-- ==== Sys2Proof/Machine/Place.lean ====
section
/-! DEFINITION. The start of grids and the placement of blocks (12 R359 to R368; 01 R28 to R35; 02 R38 to R41; 13 R394),
stealing, and the end of a block. -/

namespace Sys2Proof.Machine

/-! ## Room on a core (R363) -/

/-- `len` units at `a` lie below the limit and off every used run. -/
def fitsAt (used : List (Nat × Nat)) (lim len a : Nat) : Bool :=
  decide (a + len ≤ lim) && used.all fun u => decide (a + len ≤ u.1) || decide (u.1 + u.2 ≤ a)

/-- The lowest place of a run of `len` units. -/
def firstFit (used : List (Nat × Nat)) (lim len : Nat) : Option Nat :=
  if len = 0 then some 0
  else
    (0 :: used.map fun u => u.1 + u.2).foldl (fun best a =>
      if fitsAt used lim len a then match best with | some b => some (min a b) | none => some a else best) none

/-- The lowest of 64 barriers from which `len` consecutive ones, counted modulo 64, are off every used run (R255). -/
def barrierRun (used : List (Nat × Nat)) (len : Nat) : Option Nat :=
  (List.range 64).find? fun a => used.all fun u => decide (len ≤ (u.1 + 64 - a) % 64) && decide (u.2 ≤ (a + 64 - u.1) % 64)

/-- Physical slices for a width: the lowest-numbered of those that are free (R38; DESIGN CHOICE, log 81). -/
def slicesFor (width : Nat) (free : Nat → Bool) : Option (List Nat) :=
  let quarter := fun q => (List.range 4).map (4 * q + ·)
  let whole := (List.range 4).filter fun q => (quarter q).all free
  match width with
  | 8 => ((List.range 8).map fun h => [2 * h, 2 * h + 1]).find? fun l => l.all free
  | 16 => whole.head?.map quarter
  | 32 => match whole with | a :: b :: _ => some (quarter a ++ quarter b) | _ => none
  | _ => if whole.length = 4 then some (List.range 16) else none

/-- The packet of a resident block. -/
def State.pktOf (s : State) (b : Block) : Packet := match s.grid? b.grid with | some g => g.pkt | none => {}

/-- Bytes of the register-file region that a block holds: registers, but for a block between phases, and the phase record
(R10, R63, R64). -/
def State.regHeld (s : State) (b : Block) : Nat :=
  (if b.phaseRec.isNone then (s.pktOf b).regBytes else 0) + (s.pktOf b).recBytes

/-- The grid of a task of core `c`. -/
def State.taskGrid (s : State) (c : Nat) : Task → Option Grid
  | .phase b _ => (s.block? c b).bind fun x => s.grid? x.grid
  | .launch gid _ | .resume _ gid _ => s.grid? gid

/-- A phase task. -/
def Task.isPhase : Task → Bool
  | .phase .. => true
  | _ => false

/-- The tasks of a core that may be next, by descending priority: the first phase task of each, and the first of the others (R65,
R373). -/
def State.taskOrder (s : State) (c : Nat) : List Task :=
  (List.range 8).flatMap fun i =>
    let l := (s.core c).tasks.filter fun t => match s.taskGrid c t with | some g => !g.done && g.prio == 7 - i | none => false
    l.filter fun t => l.find? (fun u => u.isPhase == t.isPhase) == some t

/-- Bytes of registers and of scratchpad that a task needs: a phase task holds its scratchpad and its record. -/
def State.taskNeed (s : State) (c : Nat) (t : Task) : Nat × Nat :=
  match s.taskGrid c t, t with
  | some g, .phase .. => (g.pkt.regBytes, 0)
  | some g, _ => (g.pkt.regBytes + g.pkt.recBytes, g.pkt.spb)
  | none, _ => (0, 0)

/-- What a preloaded task reserves (R373). -/
def State.preloadNeed (s : State) (c : Nat) : Nat × Nat :=
  if (s.core c).preload then match s.taskOrder c with | t :: _ => s.taskNeed c t | [] => (0, 0) else (0, 0)

/-- Bytes of the register-file region in use, with those that a preloaded task reserves. -/
def State.regUse (s : State) (c : Nat) : Nat :=
  ((s.core c).blocks.map fun e => s.regHeld e.2).sum + (s.preloadNeed c).1

/-- Where a block would stand. -/
structure Spot where
  core : Nat
  phys : List Nat
  scr : Nat
  z : Nat
  borg : Nat
  deriving DecidableEq, Repr

/-- A hart is idle or runs the images of the grid (R280). -/
def Hart.freeFor (h : Hart) (gid : Nat) : Bool := !h.run || h.grid == gid

/-- R363 on one core. `phased` takes a block between phases, which needs no registers. -/
def State.spotOn (s : State) (gid : Nat) (g : Grid) (regs : Nat) (c : Nat) : Option Spot :=
  let k := s.core c
  let p := g.pkt
  let bs := k.blocks.map (·.2)
  let free := fun i => !(bs.any fun b => b.phys.contains i) && !k.qmask.getLsbD (i / 4)
  let flumesFree := (List.range 32).all fun q =>
    !g.flumes.getLsbD q || (match (k.flume q).grid with | some h => h == gid | none => true)
  if (!bs.isEmpty && k.spw != p.spw) || decide (s.regUse c + regs > 16384 * spwRfg p.spw)
      || (g.hasHart && !(k.loader.freeFor gid && k.storer.freeFor gid)) || !flumesFree then none
  else do
    let phys ← slicesFor p.width free
    let taken := bs.map fun b => (b.scrBase, b.scrLen)
    let lim := 16384 * spwSpg p.spw
    let n := (s.preloadNeed c).2
    let scr ← firstFit (match firstFit taken lim n with | some a => (a, n) :: taken | none => taken) lim p.spb
    let z ← firstFit (bs.map fun b => (b.zBase, 32768 * b.zpb)) (16384 * spwAcg p.spw) (32768 * spwZpb p.spw)
    let borg ← barrierRun (bs.map fun b => (b.borg.toNat, b.nbr)) p.nbr
    some { core := c, phys, scr, z, borg }

/-! ## Room on a cluster (R32, R39, R209, R210) -/

def coresOf (k : Nat) : List Nat := (List.range 4).map (4 * k + ·)

/-- Resident blocks of a cluster. -/
def State.clusterBlocks (s : State) (k : Nat) : List Block := (coresOf k).flatMap fun c => (s.core c).blocks.map (·.2)

/-- Partitions that may be spilled: their grid has blocks saved and none resident here (R210). -/
def State.spillable (s : State) (k : Nat) : Bool :=
  match (s.cluster k).partGrid with
  | none => false
  | some h => ((s.clusterBlocks k).all fun b => b.grid != h) && !(s.savedOf h).isEmpty

/-- The cluster may take a cluster group of the grid. -/
def State.clusterOk (s : State) (gid : Nat) (p : Packet) (k : Nat) : Bool :=
  let q := s.cluster k
  let held := q.partGrid.isSome && !s.spillable k
  (q.cpw == p.cpw || ((s.clusterBlocks k).isEmpty && !held))
    && q.csuGrid.isNone
    && (cpwNp p.cpw == 0 || q.partGrid == some gid || !held)

/-- The partitions of a cluster, with every granule's bytes, go to a record of the context, to which the grid's saved blocks
then belong (R210, R402). -/
def spillParts (k : Nat) : Prog :=
  .read fun s =>
    let q := s.cluster k
    match q.partGrid.bind fun h => (s.grid? h).map fun g => (h, g.ctx) with
    | none => .done
    | some (h, x) =>
      let n := s.sys.nextId
      let r : ClusterRec :=
        { grid := h, clus := k, parts := q.parts.map (fun p => { p with reqs := [] }), cist := q.cist, active := none, shadow := none }
      Prog.all [
        .one (.ctx x fun c => { c with
          clusRecs := c.clusRecs.set n r
          saved := c.saved.map fun v => if v.blk.grid = h ∧ v.clus = k ∧ v.part = none then { v with part := some n } else v }),
        .one (.sys fun y => { y with nextId := y.nextId + 1 }),
        .one (.clus k fun q => { q with parts := [], partGrid := none })]

/-- Bytes of the spill region that a block's save record takes: the storage that R402 lists, and 16 KiB for the rest (log 75). -/
def Packet.saveBytes (p : Packet) : Nat := p.regBytes + p.recBytes + p.spb + 32768 * spwZpb p.spw + 0x4000

/-- Bytes of it that the record of a grid's partitions takes. -/
def Packet.partBytes (p : Packet) : Nat := 65536 * cpwCiu p.cpw + 0x1000

/-- Bytes of a context's spill region that are reserved (R402). -/
def State.spillUsed (s : State) (x : Nat) : Nat :=
  (s.cores.map fun e => ((e.2.blocks.filter fun b => b.2.ctx == x).map fun b => (s.pktOf b.2).saveBytes).sum).sum
    + (s.clusters.map fun e => match e.2.partGrid.bind s.grid? with | some g => if g.ctx = x then g.pkt.partBytes else 0 | none => 0).sum
    + (match s.ctx? x with
      | some c => (c.saved.map fun v => (s.pktOf v.blk).saveBytes).sum
          + (c.clusRecs.map fun r => if r.2.parts.isEmpty then 0 else match s.grid? r.2.grid with | some g => g.pkt.partBytes | none => 0).sum
      | none => 0)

## Directions for this task
Would you retype the lines above from the one with "grid (R280). -/" down to the one with "let bs := k.blocks.map (·.2)", word for word, both ends included and no other lines?

## Answer box
/-- A hart is idle or runs the images of the grid (R280). -/
def Hart.freeFor (h : Hart) (gid : Nat) : Bool := !h.run || h.grid == gid

/-- R363 on one core. `phased` takes a block between phases, which needs no registers. -/
def State.spotOn (s : State) (gid : Nat) (g : Grid) (regs : Nat) (c : Nat) : Option Spot :=
  let k := s.core c
  let p := g.pkt
  let bs := k.blocks.map (·.2)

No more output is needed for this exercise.